§ Required action: From the data below, copy exactly the lines that lie between the one holding "l → (jumpRule" and the one holding "s with teams", including both, and nothing more.

§ Data supplied:
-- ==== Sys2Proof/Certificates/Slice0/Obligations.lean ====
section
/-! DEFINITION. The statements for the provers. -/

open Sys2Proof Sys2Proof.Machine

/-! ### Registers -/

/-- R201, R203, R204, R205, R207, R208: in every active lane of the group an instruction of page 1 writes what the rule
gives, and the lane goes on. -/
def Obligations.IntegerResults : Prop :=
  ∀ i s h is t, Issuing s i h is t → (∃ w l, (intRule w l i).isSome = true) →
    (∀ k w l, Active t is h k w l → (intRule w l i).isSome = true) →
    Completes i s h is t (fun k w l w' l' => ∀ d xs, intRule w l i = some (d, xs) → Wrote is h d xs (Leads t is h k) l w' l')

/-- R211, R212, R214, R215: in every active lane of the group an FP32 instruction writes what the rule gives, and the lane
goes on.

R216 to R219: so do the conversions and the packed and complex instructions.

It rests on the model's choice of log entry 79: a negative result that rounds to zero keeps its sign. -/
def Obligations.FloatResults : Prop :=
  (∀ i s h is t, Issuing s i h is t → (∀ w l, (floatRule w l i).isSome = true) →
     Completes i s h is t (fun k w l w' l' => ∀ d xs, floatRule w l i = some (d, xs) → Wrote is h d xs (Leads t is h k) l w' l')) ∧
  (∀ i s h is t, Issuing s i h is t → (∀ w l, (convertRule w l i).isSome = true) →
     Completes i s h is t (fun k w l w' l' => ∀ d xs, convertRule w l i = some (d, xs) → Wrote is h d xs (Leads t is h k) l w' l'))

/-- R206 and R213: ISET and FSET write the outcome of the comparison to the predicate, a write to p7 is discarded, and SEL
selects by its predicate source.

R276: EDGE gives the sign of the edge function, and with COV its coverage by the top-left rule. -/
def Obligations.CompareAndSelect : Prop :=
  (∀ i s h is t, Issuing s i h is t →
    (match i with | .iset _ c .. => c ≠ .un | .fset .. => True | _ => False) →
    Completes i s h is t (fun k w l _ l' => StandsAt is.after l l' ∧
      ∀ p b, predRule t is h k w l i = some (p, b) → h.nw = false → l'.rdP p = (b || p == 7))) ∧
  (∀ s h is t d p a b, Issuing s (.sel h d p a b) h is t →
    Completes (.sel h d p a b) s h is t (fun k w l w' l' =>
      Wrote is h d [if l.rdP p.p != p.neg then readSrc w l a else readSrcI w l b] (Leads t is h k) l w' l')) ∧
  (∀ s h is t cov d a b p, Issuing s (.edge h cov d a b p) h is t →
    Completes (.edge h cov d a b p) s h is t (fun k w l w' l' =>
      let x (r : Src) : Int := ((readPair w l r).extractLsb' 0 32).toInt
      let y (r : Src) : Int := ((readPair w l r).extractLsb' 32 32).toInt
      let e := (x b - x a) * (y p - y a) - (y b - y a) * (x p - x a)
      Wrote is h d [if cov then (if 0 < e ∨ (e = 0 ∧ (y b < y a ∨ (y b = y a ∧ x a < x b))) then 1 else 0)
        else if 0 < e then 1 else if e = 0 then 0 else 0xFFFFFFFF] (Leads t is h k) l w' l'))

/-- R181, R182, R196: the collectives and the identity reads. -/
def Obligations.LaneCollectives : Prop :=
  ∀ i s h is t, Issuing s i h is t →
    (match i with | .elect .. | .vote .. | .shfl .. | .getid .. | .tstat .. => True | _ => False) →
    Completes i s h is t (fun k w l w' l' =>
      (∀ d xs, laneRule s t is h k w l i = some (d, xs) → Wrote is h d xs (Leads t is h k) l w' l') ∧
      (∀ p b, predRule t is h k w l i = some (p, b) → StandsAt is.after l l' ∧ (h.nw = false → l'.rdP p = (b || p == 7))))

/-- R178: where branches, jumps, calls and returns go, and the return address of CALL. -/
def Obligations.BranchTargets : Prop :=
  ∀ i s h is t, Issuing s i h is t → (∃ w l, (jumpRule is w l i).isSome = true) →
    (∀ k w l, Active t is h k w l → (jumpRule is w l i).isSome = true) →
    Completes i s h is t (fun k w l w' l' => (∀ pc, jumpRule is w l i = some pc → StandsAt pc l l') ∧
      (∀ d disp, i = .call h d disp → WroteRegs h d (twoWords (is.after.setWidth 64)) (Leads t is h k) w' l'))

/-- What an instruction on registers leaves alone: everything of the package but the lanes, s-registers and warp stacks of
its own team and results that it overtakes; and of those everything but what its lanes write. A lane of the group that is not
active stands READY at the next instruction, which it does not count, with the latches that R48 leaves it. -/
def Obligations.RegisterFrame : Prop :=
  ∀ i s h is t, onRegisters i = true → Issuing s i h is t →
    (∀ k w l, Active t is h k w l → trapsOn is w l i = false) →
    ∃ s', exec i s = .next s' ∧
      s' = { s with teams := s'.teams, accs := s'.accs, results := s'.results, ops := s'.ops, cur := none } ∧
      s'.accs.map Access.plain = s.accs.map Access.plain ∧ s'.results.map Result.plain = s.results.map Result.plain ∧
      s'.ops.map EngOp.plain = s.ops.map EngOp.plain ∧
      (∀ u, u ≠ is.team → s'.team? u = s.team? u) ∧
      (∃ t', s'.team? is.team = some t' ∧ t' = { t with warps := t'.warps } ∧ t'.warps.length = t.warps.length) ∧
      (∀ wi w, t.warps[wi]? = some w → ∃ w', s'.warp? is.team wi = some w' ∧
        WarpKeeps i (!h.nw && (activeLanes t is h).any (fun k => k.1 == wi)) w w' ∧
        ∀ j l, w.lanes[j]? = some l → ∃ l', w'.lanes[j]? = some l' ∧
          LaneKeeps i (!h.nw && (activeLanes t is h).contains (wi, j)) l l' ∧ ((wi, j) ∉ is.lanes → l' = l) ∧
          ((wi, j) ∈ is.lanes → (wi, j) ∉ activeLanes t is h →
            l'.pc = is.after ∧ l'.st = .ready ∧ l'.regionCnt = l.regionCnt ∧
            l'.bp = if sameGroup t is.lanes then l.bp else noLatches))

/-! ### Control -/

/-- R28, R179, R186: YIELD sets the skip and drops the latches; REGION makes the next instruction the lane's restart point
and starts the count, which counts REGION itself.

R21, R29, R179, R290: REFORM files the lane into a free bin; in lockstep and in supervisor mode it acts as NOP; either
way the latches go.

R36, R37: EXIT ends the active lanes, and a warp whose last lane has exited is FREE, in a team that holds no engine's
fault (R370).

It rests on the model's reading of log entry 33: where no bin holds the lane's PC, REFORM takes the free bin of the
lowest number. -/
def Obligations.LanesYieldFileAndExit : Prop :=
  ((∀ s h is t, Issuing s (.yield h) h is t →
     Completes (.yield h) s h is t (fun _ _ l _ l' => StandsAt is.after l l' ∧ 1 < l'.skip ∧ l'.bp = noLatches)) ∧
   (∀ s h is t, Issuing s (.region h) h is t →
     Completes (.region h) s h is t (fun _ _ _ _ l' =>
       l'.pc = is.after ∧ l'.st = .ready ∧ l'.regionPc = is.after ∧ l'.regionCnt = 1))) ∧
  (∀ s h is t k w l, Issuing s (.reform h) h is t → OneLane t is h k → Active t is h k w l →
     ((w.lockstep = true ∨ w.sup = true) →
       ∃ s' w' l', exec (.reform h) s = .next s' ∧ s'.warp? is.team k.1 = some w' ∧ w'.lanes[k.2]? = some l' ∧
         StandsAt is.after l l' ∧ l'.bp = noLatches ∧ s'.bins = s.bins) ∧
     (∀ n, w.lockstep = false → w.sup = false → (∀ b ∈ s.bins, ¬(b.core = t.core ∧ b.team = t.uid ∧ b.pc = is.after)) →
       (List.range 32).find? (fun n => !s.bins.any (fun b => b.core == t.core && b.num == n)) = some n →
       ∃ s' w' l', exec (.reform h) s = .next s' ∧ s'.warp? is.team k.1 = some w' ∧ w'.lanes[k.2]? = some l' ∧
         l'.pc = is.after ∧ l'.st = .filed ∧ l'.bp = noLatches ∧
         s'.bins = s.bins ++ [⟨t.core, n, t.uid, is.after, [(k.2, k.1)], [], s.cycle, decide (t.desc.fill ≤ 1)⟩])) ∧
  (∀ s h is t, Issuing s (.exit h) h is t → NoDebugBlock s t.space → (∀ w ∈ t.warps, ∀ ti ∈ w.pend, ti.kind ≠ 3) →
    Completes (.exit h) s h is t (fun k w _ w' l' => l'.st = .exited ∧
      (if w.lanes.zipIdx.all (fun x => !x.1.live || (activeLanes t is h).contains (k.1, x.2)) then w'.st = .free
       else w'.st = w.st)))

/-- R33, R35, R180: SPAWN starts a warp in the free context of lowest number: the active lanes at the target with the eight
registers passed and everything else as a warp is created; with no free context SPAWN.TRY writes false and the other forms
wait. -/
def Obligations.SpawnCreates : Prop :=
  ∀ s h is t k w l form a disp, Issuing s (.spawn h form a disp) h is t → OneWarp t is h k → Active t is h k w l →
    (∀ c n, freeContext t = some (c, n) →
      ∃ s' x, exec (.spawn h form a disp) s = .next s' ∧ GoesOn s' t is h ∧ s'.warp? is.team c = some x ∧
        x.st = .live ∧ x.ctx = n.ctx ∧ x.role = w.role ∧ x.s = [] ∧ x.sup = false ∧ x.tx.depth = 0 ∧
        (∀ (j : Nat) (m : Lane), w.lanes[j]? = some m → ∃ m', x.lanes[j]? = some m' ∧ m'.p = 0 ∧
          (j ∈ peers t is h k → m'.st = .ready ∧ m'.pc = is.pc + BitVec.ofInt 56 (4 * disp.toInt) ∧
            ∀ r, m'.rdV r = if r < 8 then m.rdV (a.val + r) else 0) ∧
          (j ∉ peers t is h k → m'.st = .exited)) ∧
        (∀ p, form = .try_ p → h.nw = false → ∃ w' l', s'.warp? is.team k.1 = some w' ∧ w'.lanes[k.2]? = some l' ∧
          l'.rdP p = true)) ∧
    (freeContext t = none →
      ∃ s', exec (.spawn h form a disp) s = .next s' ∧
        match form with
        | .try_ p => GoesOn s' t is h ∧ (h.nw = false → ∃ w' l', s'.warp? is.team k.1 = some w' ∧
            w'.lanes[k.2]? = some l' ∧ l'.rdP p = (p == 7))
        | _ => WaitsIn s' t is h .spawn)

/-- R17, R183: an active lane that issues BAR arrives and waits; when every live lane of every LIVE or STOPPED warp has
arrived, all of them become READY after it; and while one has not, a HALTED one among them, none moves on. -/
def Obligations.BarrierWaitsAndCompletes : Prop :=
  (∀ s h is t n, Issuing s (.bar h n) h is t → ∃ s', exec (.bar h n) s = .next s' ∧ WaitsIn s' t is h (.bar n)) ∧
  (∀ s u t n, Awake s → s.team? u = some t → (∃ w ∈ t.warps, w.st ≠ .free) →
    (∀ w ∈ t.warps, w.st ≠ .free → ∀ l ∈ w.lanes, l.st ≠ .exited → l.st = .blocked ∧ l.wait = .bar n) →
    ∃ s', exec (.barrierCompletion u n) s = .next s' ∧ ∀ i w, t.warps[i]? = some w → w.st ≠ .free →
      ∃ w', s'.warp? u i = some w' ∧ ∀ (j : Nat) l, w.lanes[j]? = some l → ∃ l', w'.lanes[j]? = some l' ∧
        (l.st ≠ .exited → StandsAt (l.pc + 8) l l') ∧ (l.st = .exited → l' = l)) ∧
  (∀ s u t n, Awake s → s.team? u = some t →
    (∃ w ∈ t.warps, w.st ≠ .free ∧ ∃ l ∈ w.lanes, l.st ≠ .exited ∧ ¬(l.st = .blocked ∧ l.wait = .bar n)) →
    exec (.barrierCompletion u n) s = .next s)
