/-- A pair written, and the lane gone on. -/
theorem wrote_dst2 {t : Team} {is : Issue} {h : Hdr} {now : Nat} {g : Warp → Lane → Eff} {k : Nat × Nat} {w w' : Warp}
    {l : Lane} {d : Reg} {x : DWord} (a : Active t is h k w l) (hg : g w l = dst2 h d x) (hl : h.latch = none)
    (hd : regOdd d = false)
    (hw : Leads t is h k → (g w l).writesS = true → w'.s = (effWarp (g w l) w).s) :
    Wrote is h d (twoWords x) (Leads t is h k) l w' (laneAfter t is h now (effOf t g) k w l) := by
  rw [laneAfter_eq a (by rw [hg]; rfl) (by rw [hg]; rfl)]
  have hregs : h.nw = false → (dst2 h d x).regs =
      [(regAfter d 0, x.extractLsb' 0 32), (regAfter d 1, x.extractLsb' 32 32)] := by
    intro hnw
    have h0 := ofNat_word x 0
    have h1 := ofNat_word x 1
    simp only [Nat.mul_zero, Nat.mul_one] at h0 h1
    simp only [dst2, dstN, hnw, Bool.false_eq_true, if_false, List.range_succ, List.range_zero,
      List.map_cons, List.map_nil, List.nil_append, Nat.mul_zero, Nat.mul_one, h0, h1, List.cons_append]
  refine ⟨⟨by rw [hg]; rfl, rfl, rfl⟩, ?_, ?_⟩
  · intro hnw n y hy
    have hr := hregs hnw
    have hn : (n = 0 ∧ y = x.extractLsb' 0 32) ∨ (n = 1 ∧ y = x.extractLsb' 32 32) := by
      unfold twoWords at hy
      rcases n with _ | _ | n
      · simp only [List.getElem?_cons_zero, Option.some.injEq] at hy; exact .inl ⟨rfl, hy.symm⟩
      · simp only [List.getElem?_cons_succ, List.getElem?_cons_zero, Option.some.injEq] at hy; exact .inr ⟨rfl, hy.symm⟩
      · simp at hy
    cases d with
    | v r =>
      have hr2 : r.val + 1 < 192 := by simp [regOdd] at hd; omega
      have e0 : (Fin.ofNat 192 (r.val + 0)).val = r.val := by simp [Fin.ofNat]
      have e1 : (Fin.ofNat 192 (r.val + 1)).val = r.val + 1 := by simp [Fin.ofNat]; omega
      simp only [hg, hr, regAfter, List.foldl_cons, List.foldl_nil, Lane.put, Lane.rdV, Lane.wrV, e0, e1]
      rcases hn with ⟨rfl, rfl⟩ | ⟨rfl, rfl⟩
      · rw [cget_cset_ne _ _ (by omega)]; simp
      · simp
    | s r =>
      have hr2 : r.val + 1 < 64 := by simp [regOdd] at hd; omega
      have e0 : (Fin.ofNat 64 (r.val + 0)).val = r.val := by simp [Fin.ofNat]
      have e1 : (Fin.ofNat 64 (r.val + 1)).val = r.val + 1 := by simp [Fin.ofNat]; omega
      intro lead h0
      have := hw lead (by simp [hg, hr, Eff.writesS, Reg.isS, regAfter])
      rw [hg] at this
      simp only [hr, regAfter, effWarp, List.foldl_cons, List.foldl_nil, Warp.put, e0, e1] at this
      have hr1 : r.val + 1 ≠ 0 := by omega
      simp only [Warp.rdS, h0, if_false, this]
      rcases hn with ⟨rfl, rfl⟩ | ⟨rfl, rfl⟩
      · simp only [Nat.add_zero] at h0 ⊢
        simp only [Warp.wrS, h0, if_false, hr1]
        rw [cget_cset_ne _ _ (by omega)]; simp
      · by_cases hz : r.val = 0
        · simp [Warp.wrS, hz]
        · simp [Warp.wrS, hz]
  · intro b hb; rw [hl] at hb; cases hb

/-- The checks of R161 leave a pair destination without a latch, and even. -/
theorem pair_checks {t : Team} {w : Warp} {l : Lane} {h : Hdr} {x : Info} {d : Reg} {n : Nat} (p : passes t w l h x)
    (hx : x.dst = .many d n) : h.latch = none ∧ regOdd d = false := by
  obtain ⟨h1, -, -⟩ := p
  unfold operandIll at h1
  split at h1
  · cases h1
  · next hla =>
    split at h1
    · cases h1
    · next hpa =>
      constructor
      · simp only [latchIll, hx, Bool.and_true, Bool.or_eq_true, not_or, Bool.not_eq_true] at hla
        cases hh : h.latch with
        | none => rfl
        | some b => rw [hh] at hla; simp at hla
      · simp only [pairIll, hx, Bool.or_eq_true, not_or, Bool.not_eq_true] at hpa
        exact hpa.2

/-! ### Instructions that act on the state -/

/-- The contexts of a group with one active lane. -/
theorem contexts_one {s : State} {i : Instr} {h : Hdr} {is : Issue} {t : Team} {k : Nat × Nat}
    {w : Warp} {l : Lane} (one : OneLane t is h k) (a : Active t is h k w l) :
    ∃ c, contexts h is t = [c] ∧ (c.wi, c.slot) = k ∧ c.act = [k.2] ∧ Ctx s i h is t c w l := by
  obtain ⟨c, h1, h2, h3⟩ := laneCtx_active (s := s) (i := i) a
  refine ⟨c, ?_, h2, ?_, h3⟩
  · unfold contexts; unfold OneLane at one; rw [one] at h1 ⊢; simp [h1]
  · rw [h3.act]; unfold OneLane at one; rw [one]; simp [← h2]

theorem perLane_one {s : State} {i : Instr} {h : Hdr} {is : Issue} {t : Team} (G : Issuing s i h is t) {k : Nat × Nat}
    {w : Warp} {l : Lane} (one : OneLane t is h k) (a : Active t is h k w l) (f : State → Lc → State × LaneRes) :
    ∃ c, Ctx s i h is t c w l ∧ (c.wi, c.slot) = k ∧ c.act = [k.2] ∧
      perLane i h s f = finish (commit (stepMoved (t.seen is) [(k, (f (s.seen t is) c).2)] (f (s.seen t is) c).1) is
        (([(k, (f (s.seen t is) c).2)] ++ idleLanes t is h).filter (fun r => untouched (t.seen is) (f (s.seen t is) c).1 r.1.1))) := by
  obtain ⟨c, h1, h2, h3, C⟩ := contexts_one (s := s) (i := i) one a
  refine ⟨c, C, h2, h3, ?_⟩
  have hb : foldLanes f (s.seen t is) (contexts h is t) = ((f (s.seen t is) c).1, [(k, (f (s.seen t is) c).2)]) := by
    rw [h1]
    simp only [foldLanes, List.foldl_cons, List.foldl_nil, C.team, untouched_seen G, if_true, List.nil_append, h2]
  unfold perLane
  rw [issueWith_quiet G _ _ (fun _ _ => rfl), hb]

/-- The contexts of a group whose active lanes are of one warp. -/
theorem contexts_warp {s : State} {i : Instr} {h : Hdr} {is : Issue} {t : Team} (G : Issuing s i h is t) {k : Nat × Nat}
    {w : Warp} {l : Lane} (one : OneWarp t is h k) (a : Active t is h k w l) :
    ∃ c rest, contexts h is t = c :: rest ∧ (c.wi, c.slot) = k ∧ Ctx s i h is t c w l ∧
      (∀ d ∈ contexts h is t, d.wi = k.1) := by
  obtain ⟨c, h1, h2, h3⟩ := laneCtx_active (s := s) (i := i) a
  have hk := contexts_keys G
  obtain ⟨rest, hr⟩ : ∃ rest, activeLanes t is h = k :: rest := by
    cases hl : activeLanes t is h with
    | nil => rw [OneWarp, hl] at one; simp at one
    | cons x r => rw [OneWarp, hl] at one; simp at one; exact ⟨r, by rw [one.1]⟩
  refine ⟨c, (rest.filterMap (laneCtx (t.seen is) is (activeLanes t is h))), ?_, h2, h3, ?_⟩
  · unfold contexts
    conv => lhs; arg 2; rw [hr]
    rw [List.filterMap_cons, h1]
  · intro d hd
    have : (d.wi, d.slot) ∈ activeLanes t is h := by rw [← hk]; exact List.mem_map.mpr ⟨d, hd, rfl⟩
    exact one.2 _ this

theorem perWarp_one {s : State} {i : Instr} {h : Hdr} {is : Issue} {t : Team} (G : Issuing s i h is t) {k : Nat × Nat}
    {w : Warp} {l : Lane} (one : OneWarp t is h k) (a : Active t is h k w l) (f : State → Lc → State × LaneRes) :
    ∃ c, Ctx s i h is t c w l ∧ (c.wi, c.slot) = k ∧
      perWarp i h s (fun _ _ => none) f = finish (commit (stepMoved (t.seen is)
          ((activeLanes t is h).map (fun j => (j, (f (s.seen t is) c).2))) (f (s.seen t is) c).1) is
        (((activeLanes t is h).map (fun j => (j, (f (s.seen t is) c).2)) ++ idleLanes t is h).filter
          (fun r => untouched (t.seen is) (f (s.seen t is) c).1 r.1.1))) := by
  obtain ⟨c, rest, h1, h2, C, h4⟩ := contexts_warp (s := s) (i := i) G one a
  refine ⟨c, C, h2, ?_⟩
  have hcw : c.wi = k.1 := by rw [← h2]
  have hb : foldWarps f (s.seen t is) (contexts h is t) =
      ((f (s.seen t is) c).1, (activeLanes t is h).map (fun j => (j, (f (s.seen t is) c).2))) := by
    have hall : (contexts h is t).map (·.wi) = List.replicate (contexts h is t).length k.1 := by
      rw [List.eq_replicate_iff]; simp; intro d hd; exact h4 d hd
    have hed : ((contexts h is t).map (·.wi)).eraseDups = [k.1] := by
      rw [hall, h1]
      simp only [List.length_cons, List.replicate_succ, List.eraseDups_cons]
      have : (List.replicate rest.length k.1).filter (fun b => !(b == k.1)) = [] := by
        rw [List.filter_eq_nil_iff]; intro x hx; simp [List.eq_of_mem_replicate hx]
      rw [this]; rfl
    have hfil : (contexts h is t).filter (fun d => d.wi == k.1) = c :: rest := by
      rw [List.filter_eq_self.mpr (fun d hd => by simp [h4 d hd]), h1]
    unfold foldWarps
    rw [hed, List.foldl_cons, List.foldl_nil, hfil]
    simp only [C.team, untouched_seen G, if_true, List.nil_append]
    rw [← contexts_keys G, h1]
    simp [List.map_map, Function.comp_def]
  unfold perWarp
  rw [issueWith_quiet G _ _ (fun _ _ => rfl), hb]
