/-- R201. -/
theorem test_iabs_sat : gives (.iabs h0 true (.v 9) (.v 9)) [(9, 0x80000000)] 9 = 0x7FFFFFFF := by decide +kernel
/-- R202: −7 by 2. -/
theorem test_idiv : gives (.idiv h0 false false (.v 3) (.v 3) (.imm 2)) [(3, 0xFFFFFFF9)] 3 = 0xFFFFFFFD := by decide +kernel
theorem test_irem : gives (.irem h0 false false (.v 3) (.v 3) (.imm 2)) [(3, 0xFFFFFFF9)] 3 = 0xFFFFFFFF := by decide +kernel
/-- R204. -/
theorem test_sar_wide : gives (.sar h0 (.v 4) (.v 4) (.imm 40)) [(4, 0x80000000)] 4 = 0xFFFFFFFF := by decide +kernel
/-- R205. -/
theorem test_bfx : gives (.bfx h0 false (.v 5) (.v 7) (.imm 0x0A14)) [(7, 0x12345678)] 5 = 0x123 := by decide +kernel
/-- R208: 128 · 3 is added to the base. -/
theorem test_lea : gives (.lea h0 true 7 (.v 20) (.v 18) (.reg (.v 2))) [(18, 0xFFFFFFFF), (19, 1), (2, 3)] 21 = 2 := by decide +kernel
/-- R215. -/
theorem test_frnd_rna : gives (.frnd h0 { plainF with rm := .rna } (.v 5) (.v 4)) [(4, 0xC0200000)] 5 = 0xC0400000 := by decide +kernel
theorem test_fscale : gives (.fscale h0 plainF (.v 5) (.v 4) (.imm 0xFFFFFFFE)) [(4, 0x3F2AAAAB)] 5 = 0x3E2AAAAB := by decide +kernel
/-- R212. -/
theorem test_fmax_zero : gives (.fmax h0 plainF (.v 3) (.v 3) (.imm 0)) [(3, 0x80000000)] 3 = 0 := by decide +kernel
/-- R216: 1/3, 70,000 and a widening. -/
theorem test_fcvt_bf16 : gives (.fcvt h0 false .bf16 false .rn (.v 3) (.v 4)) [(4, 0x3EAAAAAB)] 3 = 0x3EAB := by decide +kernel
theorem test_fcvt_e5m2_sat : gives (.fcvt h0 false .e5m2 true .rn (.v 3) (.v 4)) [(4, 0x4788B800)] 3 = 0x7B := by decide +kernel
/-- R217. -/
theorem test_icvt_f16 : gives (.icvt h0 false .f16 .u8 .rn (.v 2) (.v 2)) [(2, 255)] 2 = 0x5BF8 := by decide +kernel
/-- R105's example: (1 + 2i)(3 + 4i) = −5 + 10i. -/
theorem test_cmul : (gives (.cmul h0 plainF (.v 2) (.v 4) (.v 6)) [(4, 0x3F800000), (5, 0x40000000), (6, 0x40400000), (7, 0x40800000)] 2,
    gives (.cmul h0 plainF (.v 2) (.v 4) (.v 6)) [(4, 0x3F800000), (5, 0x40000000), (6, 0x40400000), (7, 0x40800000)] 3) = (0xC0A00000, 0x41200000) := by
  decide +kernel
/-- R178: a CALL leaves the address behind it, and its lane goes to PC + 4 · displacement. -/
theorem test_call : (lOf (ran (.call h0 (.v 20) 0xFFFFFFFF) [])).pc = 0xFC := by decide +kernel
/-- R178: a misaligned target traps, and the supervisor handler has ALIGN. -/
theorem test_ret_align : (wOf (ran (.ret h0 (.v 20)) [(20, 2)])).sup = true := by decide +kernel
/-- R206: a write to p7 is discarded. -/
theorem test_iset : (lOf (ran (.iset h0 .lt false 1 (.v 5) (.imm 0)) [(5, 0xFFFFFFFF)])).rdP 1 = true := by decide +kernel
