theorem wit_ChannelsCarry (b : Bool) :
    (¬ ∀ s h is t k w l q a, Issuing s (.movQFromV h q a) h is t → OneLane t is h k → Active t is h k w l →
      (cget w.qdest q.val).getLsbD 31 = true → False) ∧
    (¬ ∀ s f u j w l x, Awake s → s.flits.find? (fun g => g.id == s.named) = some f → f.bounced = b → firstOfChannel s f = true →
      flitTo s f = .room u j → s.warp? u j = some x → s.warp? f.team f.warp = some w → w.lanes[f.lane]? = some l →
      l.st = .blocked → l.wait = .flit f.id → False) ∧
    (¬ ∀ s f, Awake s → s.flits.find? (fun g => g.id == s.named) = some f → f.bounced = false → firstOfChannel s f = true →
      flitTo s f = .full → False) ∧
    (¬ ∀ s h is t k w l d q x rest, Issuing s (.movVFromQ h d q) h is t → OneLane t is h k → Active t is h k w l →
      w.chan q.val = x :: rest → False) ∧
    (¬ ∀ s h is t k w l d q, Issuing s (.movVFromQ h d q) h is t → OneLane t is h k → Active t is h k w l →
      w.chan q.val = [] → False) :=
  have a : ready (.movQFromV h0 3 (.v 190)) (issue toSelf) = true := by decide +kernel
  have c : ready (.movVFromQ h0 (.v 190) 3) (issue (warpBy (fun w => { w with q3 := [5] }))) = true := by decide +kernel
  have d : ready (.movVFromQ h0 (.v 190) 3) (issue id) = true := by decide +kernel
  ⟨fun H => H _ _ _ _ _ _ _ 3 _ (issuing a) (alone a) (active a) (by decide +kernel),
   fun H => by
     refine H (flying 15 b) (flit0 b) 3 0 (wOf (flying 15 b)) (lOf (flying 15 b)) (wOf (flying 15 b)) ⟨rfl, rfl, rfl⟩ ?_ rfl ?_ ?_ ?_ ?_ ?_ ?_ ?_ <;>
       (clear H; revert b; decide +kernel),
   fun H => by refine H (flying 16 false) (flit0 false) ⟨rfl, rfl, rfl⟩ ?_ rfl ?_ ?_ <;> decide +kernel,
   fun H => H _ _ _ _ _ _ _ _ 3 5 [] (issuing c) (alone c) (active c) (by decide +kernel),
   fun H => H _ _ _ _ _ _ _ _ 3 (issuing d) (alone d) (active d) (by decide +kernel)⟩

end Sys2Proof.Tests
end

§ Problem solution:
    (∀ k w l, Active t is h k w l → (jumpRule is w l i).isSome = true) →
    Completes i s h is t (fun k w l w' l' => (∀ pc, jumpRule is w l i = some pc → StandsAt pc l l') ∧
      (∀ d disp, i = .call h d disp → WroteRegs h d (twoWords (is.after.setWidth 64)) (Leads t is h k) w' l'))

/-- What an instruction on registers leaves alone: everything of the package but the lanes, s-registers and warp stacks of
its own team and results that it overtakes; and of those everything but what its lanes write. A lane of the group that is not
active stands READY at the next instruction, which it does not count, with the latches that R48 leaves it. -/
def Obligations.RegisterFrame : Prop :=
  ∀ i s h is t, onRegisters i = true → Issuing s i h is t →
    (∀ k w l, Active t is h k w l → trapsOn is w l i = false) →
    ∃ s', exec i s = .next s' ∧
      s' = { s with teams := s'.teams, accs := s'.accs, results := s'.results, ops := s'.ops, cur := none } ∧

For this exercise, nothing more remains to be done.